Material for this exercise section start

/-- An entry of a ring by its sequence number, the newest first in the list; no bytes where it is not held. -/
def ringEntry (entries : List (List Byte)) (count index : U32) : List Byte :=
  if index.toNat < count.toNat then entries.getD (count.toNat - 1 - index.toNat) [] else []

/-- T1S_STATUS (Table 14-4). -/
def State.t1sStatus (s : State) : U32 :=
  BitVec.ofNat 32 (natOfBool (!s.net.plcaEnable) * 8
    + natOfBool (s.net.plcaEnable && s.net.plcaId == 0) * 4) ||| (s.net.t1sStatus &&& 3)

/-- Seconds of lockout remaining, rounded up (Table 11-14). -/
def State.lockoutLeft (s : State) : Nat :=
  match s.access.lockoutFrom with
  | none => 0
  | some e => (cyclesS 60 - (s.clock - e) + (cyclesS 1 - 1)) / cyclesS 1

/-- UNLOCK_STATUS (Table 11-14). -/
def State.unlockStatus (s : State) : U32 :=
  let h : Nat × Nat := match s.access.holder with
    | none => (0, 0)
    | some q => (q.2.toNat, (carrierCode q.1).toNat)
  BitVec.ofNat 32 (h.1 * 2 ^ 22 + min s.lockoutLeft 63 * 2 ^ 16 + s.access.fails.toNat * 2 ^ 12 + h.2 * 4
    + natOfBool (s.access.hash != []) * 2 + natOfBool s.access.holder.isSome)

/-- ALIGN_STATUS (Table 7-8). -/
def State.alignStatus (s : State) : U32 :=
  BitVec.ofNat 32 (natOfBool s.frame.slewing * 8 + natOfBool s.frame.fsyncShown * 4 + natOfBool s.frame.tbLockedSeen * 2
    + natOfBool s.frame.aligned)

/-- SVH_STATUS (0x4800.02). -/
def State.svhStatus (s : State) : U32 :=
  BitVec.ofNat 32 (natOfBool s.svh.linkUp * 256 + s.svh.rxPs.toNat * 64 + s.svh.txPs.toNat * 16 + s.svh.lanesLocked.toNat)

/-- WIN_STATUS (0x4810.03). -/
def Window.status (w : Window) : U32 :=
  BitVec.ofNat 32 (w.seq.toNat * 2 ^ 16 + natOfBool w.error * 2 + natOfBool w.opened)

/-- NVM_STATUS (Table 14-6). -/
def State.nvmStatus (s : State) : U32 :=
  BitVec.ofNat 32 (s.cairn.skipIndex.toNat * 2 ^ 16 + s.cairn.skipped.toNat * 2 ^ 8 + natOfBool s.cairn.storeFailed * 4
    + natOfBool (s.cairn.snapshot == []) * 2 + natOfBool s.cairn.writing.isSome)

/-- POWER_STATUS (Table 17-9). -/
def State.powerStatus (s : State) : U32 :=
  let p := s.power
  let target := (p.target.map fun t => t.code.toNat).getD 15
  BitVec.ofNat 32 (p.lastRefusal.toNat * 2 ^ 24 + p.refusingDomain.toNat * 2 ^ 20 + p.lastWake.toNat * 2 ^ 16
    + target * 16 + natOfBool p.rollingBack * 8 + natOfBool p.target.isSome * 4)

/-- States of the twelve domains in a power state (Table 17-1), domain 0 first. -/
def domainStates : PowerState → List Nat
  | .run => List.replicate 12 3
  | .idle => [3, 3, 3, 3, 3, 2, 2, 2, 3, 3, 3, 3]
  | .sleep => [3, 3, 1, 1, 2, 0, 1, 0, 0, 0, 0, 2]
  | .deep => [3, 3, 0, 0, 0, 0, 0, 0, 0, 0, 0, 0]
  | .dew => [3, 3, 0, 0, 0, 0, 0, 0, 0, 0, 0, 2]
  | .off => [3, 0, 0, 0, 0, 0, 0, 0, 0, 0, 0, 0]

/-- DOMAIN_STATUS (0x8010.01). -/
def State.domainStatus (s : State) : U32 :=
  BitVec.ofNat 32 ((domainStates s.safety.power).foldr (fun d acc => d + 4 * acc) 0)
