-- ==== Sys2Proof/Machine/Core.lean ====
section
/-!
DEFINITION. Machine/Core.lean: the machine behind the host's interface.
-/

/-- The block: its state, its stops, its step and its reset. -/
def Sys2Proof.core : Host.Core :=
  { State := Sys2Proof.Machine.State
    Fault := Sys2Proof.Machine.Fault
    Refusal := Sys2Proof.Machine.Refusal
    step := Sys2Proof.Machine.step
    reset := Sys2Proof.Machine.State.reset }
end

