/-- Requests that are not executed, for every command code. One on a network carrier that is not for this node changes the frame
count alone (R283); a frame that holds no request is ignored or counted (R285, R286); a broadcast that is no WRITE is dropped and
counted, noted as its node's previous request (R290), and so is one of a WRITE to an RWP object or of a long operation; no
broadcast is answered (R284).
While a port runs a long operation it executes nothing: a request is answered BUSY with the remaining time of the operation,
at least every 100 ms the operation's own requester is told again, a broadcast is counted, and an ABORT is ignored (R284, R294).
A request that repeats its node's previous one within 100 ms is answered with the stored response and not executed again
(R290), a broadcast that does is counted as not executed, and SEG_TIMEOUT runs from a repeated segment (R293). That a BUSY answer
is no last response is the model's reading (log entry 89). -/
def Obligations.RequestsNotExecuted : Prop :=
  (∀ (r : Requester) (d : Pdu) (s : State) (q : Request) (c : Instr),
    (c, q.cmd) ∈ requestCommands r d → q = { r := r, cmd := q.cmd, d := d } →
    s.delivers q = true → s.macAccepts q = true →
    let own := r.dest = s.node
    let ready := r.dest ≠ 0 ∧ own ∧ q.use = .request
    (r.dest ≠ 0 → ¬own → exec c s = .next (countRx r.carrier s))
    ∧ (r.dest = 0 ∨ own → q.use = .ignored → exec c s = .next (countRx r.carrier s))
    ∧ (r.dest = 0 ∨ own → q.use = .counted → exec c s = .next (dropFrame r.carrier (countRx r.carrier s)))
    ∧ (r.dest = 0 → q.use = .request → (s.port r.carrier).longService.isSome = true →
        exec c s = .next (dropFrame r.carrier (countRx r.carrier s)))
    ∧ (r.dest = 0 → q.use = .request → (s.port r.carrier).longService = none →
        q.cmd ≠ 2 ∨ (objOf d.index.toNat d.sub.toNat).any (fun o => o.acc == .rwp) = true
          ∨ (d.index = 0x8800 ∧ d.sub = 1 ∧ d.data = [1]) →
        exec c s = .next (dropFrame r.carrier (noteRequest q (countRx r.carrier s))))
    ∧ (r.dest = 0 → q.use = .request → (s.port r.carrier).longService = none → q.broadcastRuns = true → s.repeats q = true →
        exec c s = .next (dropFrame r.carrier (countRx r.carrier s)))
    ∧ (r.dest = 0 → d.index = 0x4000 → d.sub = 1 → q.cmd = 2 → q.use = .request → (s.port r.carrier).service = none →
        s.repeats q = false → s.safety.power = .run → s.net.romOnly = false → s.safety.lamp = .parked → d.reservedSet = false →
        ∀ v : Byte, d.data = [v] → d.length = 1 → 24 ≤ v → v ≤ 80 →
        Completes c s fun t => (t.port r.carrier).last = (s.port r.carrier).last
          ∧ (t.port r.carrier).answered = (noteRequest q s |>.port r.carrier).answered
          ∧ t.frame = { s.frame with frameDiv := v, divWrites := s.frame.divWrites ++ [v] })
    ∧ (ready → ∀ (v : Service) (op : LongOp), (s.port r.carrier).service = some v → v.awaits = .long op →
        (q.cmd ≠ 7 → Completes c s fun t =>
          (t.port r.carrier).last = some (responseTo q 0xFE (s.busyData v op)) ∧ t.quiet = s.quiet)
        ∧ (q.cmd = 7 → Completes c s fun t =>
          (t.port r.carrier).last = (s.port r.carrier).last ∧ t.quiet = s.quiet))
    ∧ (ready → s.safety.power ≠ .sleep → (s.port r.carrier).longService = none →
        ∀ (a : Answered) (x : Response) (l : List Answered), (s.port r.carrier).answered = a :: l → a.isOf q = true →
        s.clock ≤ a.arrived + cyclesMs 100 → a.response = some x →
        Completes c s fun t => (t.port r.carrier).last = some x
          ∧ t.quiet = (s.modPort r.carrier fun p => { p with transfer := p.transfer.map fun y =>
              if (q.cmd = 5 ∨ q.cmd = 6) ∧ y.owner = r.src then { y with lastAt := s.clock } else y }).quiet))
  ∧ (∀ (c : Carrier) (s : State) (v : Service) (op : LongOp), (s.port c).service = some v → v.awaits = .long op →
    v.q.r.carrier = c → v.q.r.dest ≠ 0 → s.inTicket (.busyResponse c) →
    let k := (s.clock - v.startedAt) / cyclesMs 100 + 1
    let s1 := s.at_ (v.startedAt + cyclesMs 100 * k)
    Completes (.busyResponse c) s fun t =>
      (t.port c).last = some (responseTo v.q 0xFE (s1.busyData v op)) ∧ t.quiet = s1.quiet)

Material for this exercise section end

● **Required work**
Write out, please, only the lines from the one with "if (q.cmd = 5" through the last line above, both included and unchanged.

● **Response area**
              if (q.cmd = 5 ∨ q.cmd = 6) ∧ y.owner = r.src then { y with lastAt := s.clock } else y }).quiet))
  ∧ (∀ (c : Carrier) (s : State) (v : Service) (op : LongOp), (s.port c).service = some v → v.awaits = .long op →
    v.q.r.carrier = c → v.q.r.dest ≠ 0 → s.inTicket (.busyResponse c) →
    let k := (s.clock - v.startedAt) / cyclesMs 100 + 1
    let s1 := s.at_ (v.startedAt + cyclesMs 100 * k)
    Completes (.busyResponse c) s fun t =>
      (t.port c).last = some (responseTo v.q 0xFE (s1.busyData v op)) ∧ t.quiet = s1.quiet)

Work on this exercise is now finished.